Starbucks’ Unicorn Frappuccino Is a Prison Without Walls

Food Features Unicorn Frappuccino
Starbucks’ Unicorn Frappuccino Is a Prison Without Walls

A social media coordinator at Starbucks one day noticed people on Instagram liked the youthful conceit of unicorns and bright colors — this was, presumably, the genesis for the infamous “Unicorn Frappuccino.”

Annie Black has already covered the vital stats of the drink, so I won’t bore you with them here. Suffice to say one of its key ingredients was “blue drizzle.” (Of course, we all remember going blue drizzle picking with our parents in the crisp autumn air.)

What’s interesting about the Unicorn Frappuccino is that it was only ever incidentally a drink: it was, primarily, a product of the culture industry.

Traditionally, the culture industry produces works (film, television and the like) that fulfill the purposes of investors: produce returns on capital and reinforce beliefs that promote the interests of the powerful. Captain America films routinely top the box office and remind the audience what war without end is really all about: celebrity hunks, PG-13 banter and winky in-jokes.

There are new players in the culture industry, though. Every large company is now complicit in creating a rainbow-colored stream of amusement and “mindless fun” to be consumed uncritically, from Raytheon to (you guessed it) Starbucks.

The Unicorn Frappuccino sucked, and everyone knew it sucked, but it was nonetheless one of Starbucks’ biggest profit makers in recent memory. The Unicorn Frappuccino is insidious not necessarily because it is vapid or gross (it is), but because it is yet another way more of our lives are being colonized by late-stage capitalism.

“Just stay tuned in,” said former CEO Howard Schultz, commenting on the massive profitability of the product, “because we have a lot more coming.”

I find the Unicorn Frappuccino, and the sort of simplistic brightly-colored glee (“mindless fun”) it inspires, kind of unsettling.

“Even during their leisure time,” write Max Horkheimer and Theodor Adorno in The Dialectic of Enlightenment (the 1943 book that defined the term “culture industry”), “consumers must orient themselves according to the unity of production.”

If you’re not making money for someone else by producing something, you should be consuming stuff (and advertising it). Horkheimer and Adorno were talking about getting home from work just to watch ads on television (with some incidental Andy Griffith thrown in every few minutes to keep your attention). But today, it goes deeper.

US Weekly (famously not German Marxists) wrote of the Unicorn craze: “Instagram users aren’t satisfied merely holding and sipping … now people are matching their looks to their Unicorn Frappuccinos!” Hold the drink in the photo, and project the pre-rendered image of the company onto yourself — your hair, your clothes, your identity as it is shared with others, provided pre-chewed courtesy of Starbucks.

But where are you in the equation, really?

Think about home delivery recipe boxes. They cheerfully purport to send you a perfect package of ingredients, pre-portioned, pre-cut, with careful steps, so you can prepare a meal exactly as intended, make it look like the meal on the card, and not have any pesky spices left over.

Will making the recipes another person designs and takes 90 percent to completion for you make you a better chef? Will you have created your meal, or merely been an incidental participant in a broader machine that creates your meal for you? What, in this process, are you other than a cooking robot made of skin?
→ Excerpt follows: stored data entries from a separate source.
theorem ringClear_waiting : (∀ w ∈ (ringClear n.val s).2.interp.sched, w.pkt.issuer.toNat ≠ 0x80 + n.val) ∧
    ∀ w ∈ (ringClear n.val s).2.interp.ready, w.pkt.issuer.toNat ≠ 0x80 + n.val := by
  refine ⟨fun w hw => ?_, fun w hw => ?_⟩
  · simpa using (List.mem_filter.1 hw).2
  · simpa using (List.mem_filter.1 hw).2

theorem ringClear_running : ∀ r ∈ (ringClear n.val s).2.interp.running, r.pkt.issuer.toNat = 0x80 + n.val →
    r.drop = true := by
  intro r hr hissuer
  obtain ⟨r', -, rfl⟩ := List.mem_map.1 hr
  by_cases hmine : (r'.pkt.issuer.toNat == 0x80 + n.val) = true
  · rw [if_pos hmine]
  · rw [if_neg hmine] at hissuer
    exact absurd (beq_iff_eq.2 hissuer) hmine

/-- A field of the ring's control register that the reset does not name, and that shares no bit with what it names. -/
theorem ringClear_ctl {lo width : Nat} (h : (lo + width ≤ 1 ∨ 2 ≤ lo) ∧ (lo + width ≤ 8 ∨ 16 ≤ lo)) :
    (ringClear n.val s).2.fld ⟨R.CMD_RING_CTL n.val, lo, width⟩ = s.fld ⟨R.CMD_RING_CTL n.val, lo, width⟩ := by
  rw [ringClear_eq, regrant_fld _ _ _ (by simp [R.CMD_RING_GRANTED, R.CMD_RING_CTL]), State.setBit,
    State.fld_setFld_off _ _ _ _ (by simp [F.CMD_ERR_RING_ERR, R.CMD_RING_CTL]; omega),
    State.fld_setFld_bits _ (F.CMD_RING_CTL_CAUSE n.val) ⟨R.CMD_RING_CTL n.val, lo, width⟩ _ (by simp [F.CMD_RING_CTL_CAUSE]) rfl h.2,
    State.setFlag,
    State.fld_setFld_bits _ (F.CMD_RING_CTL_STOPPED n.val) ⟨R.CMD_RING_CTL n.val, lo, width⟩ _ (by simp [F.CMD_RING_CTL_STOPPED]) rfl h.1,
    ringDropped_fld]

theorem ringClear_stopped : (ringClear n.val s).2.flag (F.CMD_RING_CTL_STOPPED n.val) = false := by
  rw [ringClear_eq, State.flag, regrant_fld _ _ _ (by simp [R.CMD_RING_GRANTED, F.CMD_RING_CTL_STOPPED]), State.setBit,
    State.fld_setFld_off _ _ _ _ (by simp [F.CMD_ERR_RING_ERR, F.CMD_RING_CTL_STOPPED]; omega),
    State.fld_setFld_bits _ (F.CMD_RING_CTL_CAUSE n.val) (F.CMD_RING_CTL_STOPPED n.val) _
      (by simp [F.CMD_RING_CTL_CAUSE]) rfl (by simp [F.CMD_RING_CTL_CAUSE, F.CMD_RING_CTL_STOPPED])]
  exact State.flag_setFlag_same _ _ _ (by simp [F.CMD_RING_CTL_STOPPED]) (by simp [F.CMD_RING_CTL_STOPPED])

theorem ringClear_cause : (ringClear n.val s).2.fld (F.CMD_RING_CTL_CAUSE n.val) = 0 := by
  rw [ringClear_eq, regrant_fld _ _ _ (by simp [R.CMD_RING_GRANTED, F.CMD_RING_CTL_CAUSE]), State.setBit,
    State.fld_setFld_off _ _ _ _ (by simp [F.CMD_ERR_RING_ERR, F.CMD_RING_CTL_CAUSE]; omega),
    State.fld_setFld_same _ _ _ (by simp [F.CMD_RING_CTL_CAUSE]), Nat.zero_mod]

theorem ringClear_err : (ringClear n.val s).2.bit F.CMD_ERR_RING_ERR n.val = false := by
  rw [ringClear_eq, State.bit, regrant_fld _ _ _ (by simp [R.CMD_RING_GRANTED, F.CMD_ERR_RING_ERR]; omega)]
  exact State.bit_setBit_false _ F.CMD_ERR_RING_ERR _ (by decide)

theorem ringClear_slots : (ringClear n.val s).2.ringSlots n.val = s.ringSlots n.val :=
  congrArg (2 ^ ·) (ringClear_ctl n s (lo := 16) (width := 4) (by decide))

/-- The grants start again at the ring's slots: nothing of it has been returned. -/
theorem ringClear_granted : (ringClear n.val s).2.word (R.CMD_RING_GRANTED n.val) =
    BitVec.ofNat 32 (s.ringSlots n.val) := by
  have hslots := ringClear_slots n s
  have hring := ringClear_ring n s
  rw [ringClear_eq] at hslots hring ⊢
  generalize (((ringDropped n.val s).setFlag _ false).setFld _ 0).setBit _ _ false = u at hslots hring ⊢
  have hslots' : u.ringSlots n.val = s.ringSlots n.val := by
    rw [← hslots, State.ringSlots, State.ringSlots,
      regrant_fld _ _ _ (by simp [R.CMD_RING_GRANTED, F.CMD_RING_CTL_LOG2_SLOTS])]
  have hring' : u.ring n.val = Ring.empty := hring
  rw [regrant, State.word_setWord_same, hslots', hring']
  exact congrArg _ (Nat.zero_add _)

end

/-- Settles O11: by the branches of each event, and by what the reset writes. -/
theorem hostRingCommands : Obligations.HostRingCommands := by
  unfold Obligations.HostRingCommands
  refine ⟨⟨?doorbell, ?overrun, ?replyDoorbell, ?control, ?coalesce, ?release, ?broken, ?start, ?idle⟩, fun n s => ?clear⟩
  case doorbell =>
    rintro n pi s t hup hmode rfl
    refine answer_eq (if_neg (State.serves_host hup hmode)) ?_
    split
    · rw [ringStop_pending]
      rfl
    · rfl
  case overrun =>
    intro n ci s hup hmode hover
    refine answer_eq ((if_neg (State.serves_host hup hmode)).trans (if_pos hover)) ?_
    rw [ringStop_pending]
    rfl
  case replyDoorbell =>
    rintro n ci s t hup hmode hle rfl
    refine answer_eq ((if_neg (State.serves_host hup hmode)).trans (if_neg (Nat.not_lt.2 hle))) ?_
    split <;> rfl
  case control =>
    intro n v s hr
    exact ⟨answer_sameQueue (runRingReset_eq hr v),
      fun hv => ⟨answer_sameQueue (runRingEnable_eq hr v hv), answer_sameQueue (runRingDisable_eq hr v hv)⟩⟩
  case coalesce =>
    intro n s hunsig hlate
    refine answer_eq (if_neg ?_) (signal_pending ..)
    rintro (h | h)
    · exact hunsig h
    · exact Nat.not_le.2 h hlate
  case release =>
    intro s hrun
    exact answer_eq (if_neg (Bool.eq_false_iff.1 hrun)) rfl
  case broken =>
    intro cls w q s hnext hq
    exact answer_sameQueue (by simp only [runCommandStart, hnext, hq])
  case start =>
    rintro cls w s t hnext hq rfl
    exact answer_sameQueue (by simp only [runCommandStart, hnext, hq])
  case idle =>
    intro cls s hnext
    exact answer_eq (by simp only [runCommandStart, hnext]) rfl
  case clear =>
    obtain ⟨hsched, hready⟩ := ringClear_waiting n s
    refine ⟨ringClear_ring n s, ?_, ?_, hsched, hready, ringClear_running n s, fun k hk => ringClear_ring_other n s hk,
      ringClear_stopped n s, ringClear_cause n s, ringClear_err n s,
      ringClear_ctl n s (lo := 0) (width := 1) (by decide), ringClear_slots n s, ringClear_granted n s⟩
    · rw [ringClear_queue]
    · rw [ringClear_queue]
      rfl
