-- ==== Sys2Proof/Machine/Control.lean ====
section
/-! DEFINITION. Call and return (spec/44_call_return.md R141, R142), under a configuration and with the spec's defaults. The state each
meaning takes is the one after all bytes of the instruction have been fetched, so `PC` is the address of the next instruction
(log 19). -/

namespace Sys2Proof.Machine

/-- `JSR $hhll` (R141): the word `PC -_16 1` to `PushAddr()`, `SP -_8 2`, the tail charge, then the target. -/
def execJsrWith (cfg : Config) (w : Word) (s : State) : Host.Outcome State Fault Refusal :=
  let s1 := writeWord (pushAddr cfg s.sp) (s.pc - 1#16) s
  .next (((s1.setSp (s1.sp - 2#8)).charge Config.jsrTailCycles).setPc w)

/-- `RTS` (R142): the word at `PopAddr()`, `SP +_8 2`, `PC` one past the word, then the tail charge. -/
def execRtsWith (cfg : Config) (s : State) : Host.Outcome State Fault Refusal :=
  let p := readWord (popAddr cfg s.sp) s
  .next (((p.2.setSp (p.2.sp + 2#8)).setPc (p.1 + 1#16)).charge cfg.rtsTailCycles)

/-- `JSR $hhll` with the default parameters (R141). -/
def execJsr (w : Word) (s : State) : Host.Outcome State Fault Refusal := execJsrWith Config.default w s

/-- `RTS` with the default parameters (R142). -/
def execRts (s : State) : Host.Outcome State Fault Refusal := execRtsWith Config.default s

end Sys2Proof.Machine
end

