-- ==== Sys2Proof/Machine/Load.lean ====
section
/-! DEFINITION. The eighteen loads (spec/42_loads.md R100 to R117) over the generic body `LoadBody` (spec/41_execute_loop.md R93).
The state each meaning takes is the one after all bytes of the instruction have been fetched (log 19). -/

namespace Sys2Proof.Machine

/-- The end of `LoadBody` (R93): the register, then `SetZN` of the value written. -/
def loadValue (r : Reg) (v : Byte) (s : State) : State := setZN v (s.setReg r v)

/-- `LoadBody` (R93) for a mode that resolved to an address: `ReadByte`, the register, `SetZN`. -/
def loadFrom (r : Reg) (ea : Word × State) : Host.Outcome State Fault Refusal :=
  let v := readByte ea.1 ea.2
  .next (loadValue r v.1 v.2)

/-- `LoadBody(r, mode, always)` (R93), on the operand fetched. -/
def loadBody (r : Reg) (mode : Mode) (always : Bool) (o : Operand) (s : State) : Host.Outcome State Fault Refusal :=
  match mode, o with
  | .imm, .d8 d => .next (loadValue r d s)
  | _, _ =>
    match addr mode always o s with
    | some ea => loadFrom r ea
    | none => .refused .incompleteBody

/-- `LDA #$dd` (R100). -/
def execLdaImm (d : Byte) (s : State) : Host.Outcome State Fault Refusal := loadBody .a .imm false (.d8 d) s

/-- `LDA $dd` (R101). -/
def execLdaZp (d : Byte) (s : State) : Host.Outcome State Fault Refusal := loadBody .a .zp false (.d8 d) s

/-- `LDA $dd,X` (R102). -/
def execLdaZpx (d : Byte) (s : State) : Host.Outcome State Fault Refusal := loadBody .a .zpx false (.d8 d) s

/-- `LDA $hhll` (R103). -/
def execLdaAbs (w : Word) (s : State) : Host.Outcome State Fault Refusal := loadBody .a .abs false (.word w) s

/-- `LDA $hhll,X` (R104). -/
def execLdaAbx (w : Word) (s : State) : Host.Outcome State Fault Refusal := loadBody .a .abx false (.word w) s

/-- `LDA $hhll,Y` (R105). -/
def execLdaAby (w : Word) (s : State) : Host.Outcome State Fault Refusal := loadBody .a .aby false (.word w) s

/-- `LDA ($dd,X)` (R106). -/
def execLdaIzx (d : Byte) (s : State) : Host.Outcome State Fault Refusal := loadBody .a .izx false (.d8 d) s

/-- `LDA ($dd),Y` (R107). -/
def execLdaIzy (d : Byte) (s : State) : Host.Outcome State Fault Refusal := loadBody .a .izy false (.d8 d) s

/-- `LDX #$dd` (R108). -/
def execLdxImm (d : Byte) (s : State) : Host.Outcome State Fault Refusal := loadBody .x .imm false (.d8 d) s

/-- `LDX $dd` (R109). -/
def execLdxZp (d : Byte) (s : State) : Host.Outcome State Fault Refusal := loadBody .x .zp false (.d8 d) s

/-- `LDX $dd,Y` (R110). -/
def execLdxZpy (d : Byte) (s : State) : Host.Outcome State Fault Refusal := loadBody .x .zpy false (.d8 d) s

/-- `LDX $hhll` (R111). -/
def execLdxAbs (w : Word) (s : State) : Host.Outcome State Fault Refusal := loadBody .x .abs false (.word w) s

/-- `LDX $hhll,Y` (R112). -/
def execLdxAby (w : Word) (s : State) : Host.Outcome State Fault Refusal := loadBody .x .aby false (.word w) s

/-- `LDY #$dd` (R113). -/
def execLdyImm (d : Byte) (s : State) : Host.Outcome State Fault Refusal := loadBody .y .imm false (.d8 d) s

/-- `LDY $dd` (R114). -/
def execLdyZp (d : Byte) (s : State) : Host.Outcome State Fault Refusal := loadBody .y .zp false (.d8 d) s

/-- `LDY $dd,X` (R115). -/
def execLdyZpx (d : Byte) (s : State) : Host.Outcome State Fault Refusal := loadBody .y .zpx false (.d8 d) s

/-- `LDY $hhll` (R116). -/
def execLdyAbs (w : Word) (s : State) : Host.Outcome State Fault Refusal := loadBody .y .abs false (.word w) s

/-- `LDY $hhll,X` (R117). -/
def execLdyAbx (w : Word) (s : State) : Host.Outcome State Fault Refusal := loadBody .y .abx false (.word w) s

end Sys2Proof.Machine
end

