-- ==== Sys2Proof/Machine/Execute.lean ====
section
/-! DEFINITION. The `Execute` command and its cycle-accounting state machine (spec/41_execute_loop.md R80 to R84, R87), and the
conditions of the error taxonomy (spec/60_exceptions.md R150 to R153, R156). -/

namespace Sys2Proof.Machine

/-- Running (`cyc > 0`) or Halted (R80): the sign of `cyc`, not separate storage. -/
def State.running (s : State) : Bool := decide (0 < s.cyc)

/-- The loop test of R81: `OutOfBudget` exactly when Halted (R152). -/
def loopTest (s : State) : Option ErrorKind := if s.running then none else some .outOfBudget

/-- The condition the decode of `Step` raises, if any (R150, R156). -/
def stepCondition (cfg : Config) (s : State) : Option ErrorKind :=
  match fetchInstr cfg s with
  | .instr _ _ => none
  | .unknown _ => some .unknownOpcode

/-- The loop of R81, for at most `fuel` steps. A step charges at least 1 (R92), so a fuel of the budget is never short. -/
def executeLoop (cfg : Config) : Nat → State → Host.Outcome State Fault Refusal
  | 0, s => .next s
  | fuel + 1, s =>
    match loopTest s with
    | some _ => .next s
    | none =>
      match stepWith cfg s with
      | .next t => executeLoop cfg fuel t
      | .fault r => .fault r
      | .refused r => .refused r

/-- What `Execute` leaves and returns: the state and `cyclesConsumed` (R81). -/
structure Executed where
  state : State
  cyclesConsumed : Int
  deriving DecidableEq, Repr

/-- `Execute(budget)` (R81): whole steps while `cyc > 0`, then `budget - cyc`. -/
def execute (cfg : Config) (budget : Int) (s : State) : Host.Outcome Executed Fault Refusal :=
  match executeLoop cfg budget.toNat { s with cyc := budget } with
  | .next t => .next ⟨t, budget - t.cyc⟩
  | .fault r => .fault r
  | .refused r => .refused r

end Sys2Proof.Machine
end

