/-- The default `SP_RESET`, 0xFF, is odd, and so is every `SP` of its parity. -/
theorem sp_odd_of_inv_default {s : State} (h : s.Inv Config.default = true) : s.sp.toNat % 2 = 1 := by
  obtain ⟨-, -, -, hsp⟩ := State.inv_iff.mp h
  have hbit : s.sp.toNat.testBit 0 = true := beq_iff_eq.mp hsp
  rwa [Nat.testBit_zero, decide_eq_true_iff] at hbit

/-- Settles O38: the parts hold of the literal state, and the parity bit of 0xFF is 1. -/
theorem resetMeetsTheInvariant : Obligations.ResetMeetsTheInvariant :=
  ⟨State.resetWith_inv Config.default, State.resetWith_inv, fun _ => sp_odd_of_inv_default⟩

/-- Settles O37: the four fields of the default reset state. -/
theorem resetConstantsAreTheDefaults : Obligations.ResetConstantsAreTheDefaults := ⟨rfl, rfl, rfl, rfl⟩

end Sys2Proof.Machine
end

section
/-! The body of a load and of a store in the terms of the cost table: the effective address, and the cycles `Coded.bodyCycles` counts
by the carry of the indexed sum (spec/40_addressing_modes.md R66, R75; spec/41_execute_loop.md R93, R94). -/

namespace Sys2Proof.Machine

theorem crossingExtra_eq (base : Word) (idx : Byte) : crossingExtra base idx = if leavesPage base idx then 1 else 0 := by
  rw [crossingExtra, pageCross_indexed]

/-- Where a mode resolves to an address, the resolver charges what the columns of R75 give. -/
theorem Mode.resolverCharge_eq {s : State} {m : Mode} {o : Operand} {ea : Word} (hea : m.effectiveAddr s o = some ea)
    (always : Bool) : m.resolverCharge s always o = m.resolverCycles s always o := by
  cases m <;> cases o <;> cases hea <;> cases always <;>
    simp [Mode.resolverCharge, Mode.resolverCycles, crossingExtra_eq]
  -- left is the conditional pointer mode, whose surcharge stands inside a sum
  split <;> rfl

section Bodies

variable {cfg : Config} {c : Coded} {s : State} {r : Reg} {ea : Word}

theorem Coded.effect_of_load (hkind : c.desc.kind = .load r) (hea : c.effectiveAddr s = some ea) :
    c.effect cfg s = some (.load r (s.peek ea) (c.bodyCycles cfg s)) := by
  obtain ⟨⟨m, k, always⟩, o⟩ := c
  cases hkind
  have hcharge := Mode.resolverCharge_eq hea always
  cases m <;> cases o <;> cases hea <;>
    simp [Coded.effect, Coded.bodyCycles, Mode.effectiveAddr, hcharge]

theorem Coded.effect_of_store (hkind : c.desc.kind = .store r) (hea : c.effectiveAddr s = some ea) :
    c.effect cfg s = some (.store r ea (c.bodyCycles cfg s)) := by
  obtain ⟨⟨m, k, always⟩, o⟩ := c
  cases hkind
  have hmode : m.effectiveAddr s o = some ea := hea
  simp [Coded.effect, Coded.bodyCycles, hmode, Mode.resolverCharge_eq hmode always]

/-- An immediate load has no effective address: its operand is the value (R67). -/
theorem Coded.effect_of_immediate (r : Reg) (always : Bool) (d : Byte) :
    (⟨⟨.imm, .load r, always⟩, .d8 d⟩ : Coded).effect cfg s = some (.load r d 0) := rfl

/-- Whatever the effect, it charges what the table's columns count for the body. -/
theorem Coded.charges_of_effect {e : Effect} (h : c.effect cfg s = some e) : e.charges = c.bodyCycles cfg s := by
  obtain ⟨⟨m, k, always⟩, o⟩ := c
  cases k with
  | load r =>
    cases hea : m.effectiveAddr s o with
    | some ea =>
      have heffect := Coded.effect_of_load (c := ⟨⟨m, .load r, always⟩, o⟩) (cfg := cfg) rfl hea
      cases heffect.symm.trans h
      rfl
    | none => cases m <;> cases o <;> cases hea <;> cases h; rfl
  | store r =>
    obtain ⟨ea, hea, -⟩ := Option.map_eq_some_iff.mp h
    have heffect := Coded.effect_of_store (c := ⟨⟨m, .store r, always⟩, o⟩) (cfg := cfg) rfl hea
    cases heffect.symm.trans h
    rfl
  | call => cases o <;> cases h; rfl
  | ret => cases h; rfl

theorem execWith_of_effect {e : Effect} (h : c.effect cfg s = some e) : execWith cfg c s = .next (e.apply s) := by
  rw [execWith_eq, h]

/-- A load answers the byte at its effective address in its register (R93). -/
theorem execWith_load (hkind : c.desc.kind = .load r) (hea : c.effectiveAddr s = some ea) :
    execWith cfg c s = .next (s.loaded r (s.peek ea) (c.bodyCycles cfg s)) :=
  execWith_of_effect (Coded.effect_of_load hkind hea)

/-- A store answers its register at its effective address, and nothing else changed (R94). -/
theorem execWith_store (hkind : c.desc.kind = .store r) (hea : c.effectiveAddr s = some ea) :
    ∃ t, execWith cfg c s = .next t ∧ s.Stored t ea (s.getReg r) (c.bodyCycles cfg s) :=
  ⟨_, execWith_of_effect (Coded.effect_of_store hkind hea), s.stored_poke ea (s.getReg r) (c.bodyCycles cfg s)⟩

end Bodies

section Rows

variable {i : Instr} {s : State} {r : Reg} {ea : Word} {n : Nat}

/-- The surcharge of a conditional mode in the table's totals: an absolute indexed load, and one through a pointer. -/
theorem total_of_absolute_crossing (b : Bool) : (if b then 5 else 4) = 3 + ((if false || b then 1 else 0) + 1) := by
  cases b <;> rfl

theorem total_of_pointer_crossing (b : Bool) : (if b then 6 else 5) = 2 + ((if false || b then 3 else 2) + 1) := by
  cases b <;> rfl

/-- The total the table prints for a row is the one its descriptor and operand have by the columns of R75. -/
theorem Instr.cycleTotal_eq_coded (i : Instr) (s : State) : i.cycleTotal s = i.coded.cycleTotal Config.default s := by
  cases i
  case ldaAbx w | ldyAbx w => exact total_of_absolute_crossing (leavesPage w s.x)
  case ldaAby w | ldxAby w => exact total_of_absolute_crossing (leavesPage w s.y)
  case ldaIzy d => exact total_of_pointer_crossing (leavesPage (s.peekWord (Byte.zext d)) s.y)
  all_goals rfl

theorem Instr.bodyCycles_coded (i : Instr) (s : State) : i.coded.bodyCycles Config.default s = i.cycleTotal s - i.length := by
  rw [Instr.cycleTotal_eq_coded]
  exact (Nat.add_sub_cancel_left i.coded.length _).symm

theorem exec_load (hkind : i.descriptor.kind = .load r) (hea : i.effectiveAddr s = some ea)
    (hn : i.coded.bodyCycles Config.default s = n) : exec i s = .next (s.loaded r (s.peek ea) n) := by
  rw [exec_eq_execWith, ← hn]
  exact execWith_load hkind hea
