-- ==== Sys2Proof/Machine/Dispatch.lean ====
section
/-!
DEFINITION. One arm per instruction (40_cycle R73): each calls the meaning its rule gives it.
-/

namespace Sys2Proof.Machine

def exec (i : Instr) (s : State) : Host.Outcome State Fault Refusal :=
  match i with
  | .cls => Sys2Proof.Machine.execCls s
  | .ret => Sys2Proof.Machine.execRet s
  | .jp nnn => Sys2Proof.Machine.execJp nnn s
  | .call nnn => Sys2Proof.Machine.execCall nnn s
  | .seByte x kk => Sys2Proof.Machine.execSeByte x kk s
  | .sneByte x kk => Sys2Proof.Machine.execSneByte x kk s
  | .seReg x y => Sys2Proof.Machine.execSeReg x y s
  | .ldByte x kk => Sys2Proof.Machine.execLdByte x kk s
  | .addByte x kk => Sys2Proof.Machine.execAddByte x kk s
  | .ldReg x y => Sys2Proof.Machine.execLdReg x y s
  | .orReg x y => Sys2Proof.Machine.execOrReg x y s
  | .andReg x y => Sys2Proof.Machine.execAndReg x y s
  | .xorReg x y => Sys2Proof.Machine.execXorReg x y s
  | .addReg x y => Sys2Proof.Machine.execAddReg x y s
  | .subReg x y => Sys2Proof.Machine.execSubReg x y s
  | .shr x y => Sys2Proof.Machine.execShr x y s
  | .subnReg x y => Sys2Proof.Machine.execSubnReg x y s
  | .shl x y => Sys2Proof.Machine.execShl x y s
  | .sneReg x y => Sys2Proof.Machine.execSneReg x y s
  | .ldI nnn => Sys2Proof.Machine.execLdI nnn s
  | .jpV0 nnn => Sys2Proof.Machine.execJpV0 nnn s
  | .rnd x kk => Sys2Proof.Machine.execRnd x kk s
  | .drw x y n => Sys2Proof.Machine.execDrw x y n s
  | .skp x => Sys2Proof.Machine.execSkp x s
  | .sknp x => Sys2Proof.Machine.execSknp x s
  | .ldVxDt x => Sys2Proof.Machine.execLdVxDt x s
  | .ldVxK x => Sys2Proof.Machine.execLdVxK x s
  | .ldDt x => Sys2Proof.Machine.execLdDt x s
  | .ldSt x => Sys2Proof.Machine.execLdSt x s
  | .addI x => Sys2Proof.Machine.execAddI x s
  | .ldF x => Sys2Proof.Machine.execLdF x s
  | .ldB x => Sys2Proof.Machine.execLdB x s
  | .storeRegs x => Sys2Proof.Machine.execStoreRegs x s
  | .loadRegs x => Sys2Proof.Machine.execLoadRegs x s

end Sys2Proof.Machine
end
From the point of view of the boardroom, any drink that does not play to the provable and inferable desires of its customers to do and be something is viewed with mistrust. With the Unicorn Frappuccino, Starbucks is not in the process of selling blended drinks, but of creating pre-mixed experiences for its customers to slot into to cheerfully advertise to one another, based on what’s safe.

The challenging, novel and dangerous are explicitly excluded from this process.

Remember “fusion cuisine”? In the 1980s, chefs (most famously Wolfgang Puck) stepped back from traditional ways of blending flavors, and looked to the spice racks of other cultures to create interesting new dishes. Well, that’s not quite how it went. Through the 1990s, fusion food became ubiquitous … and kind of a joke. Fusion spread in the high-end kitchens, the commercial cookbooks and eventually the Cheesecake Factories.

Now, Wolfgang Puck Inc. is now concerned less with food as expression and experience, but rather, novelty as a corporate strategy. Food that satiates only incidentally — instead, food that amuses the diner, with little imagination or invention left for him or her in the doggy bag. What started as cultural experimentation left us with a muddy mixture of international “street food” most working people can’t even afford, but brings bored yuppies together every weekend without fail.

Late capitalism, ultimately, cannot be trusted with culture — including food — because it will always produce endless sequels, crossovers and reboots … even to drinks.

Cultural experience — something authentic, enjoyed autonomously, must be “purposiveness without purpose,” an activity that exists outside the market. It is in seizing the creative space from “mindless fun” that we can reclaim autonomy; to do and be something more than a participant in a market, endlessly buying and selling.

The Unicorn Frappuccino shuts down identity and individual expression, requiring from us only our desire to be amused with empty cultural calories and neon banality.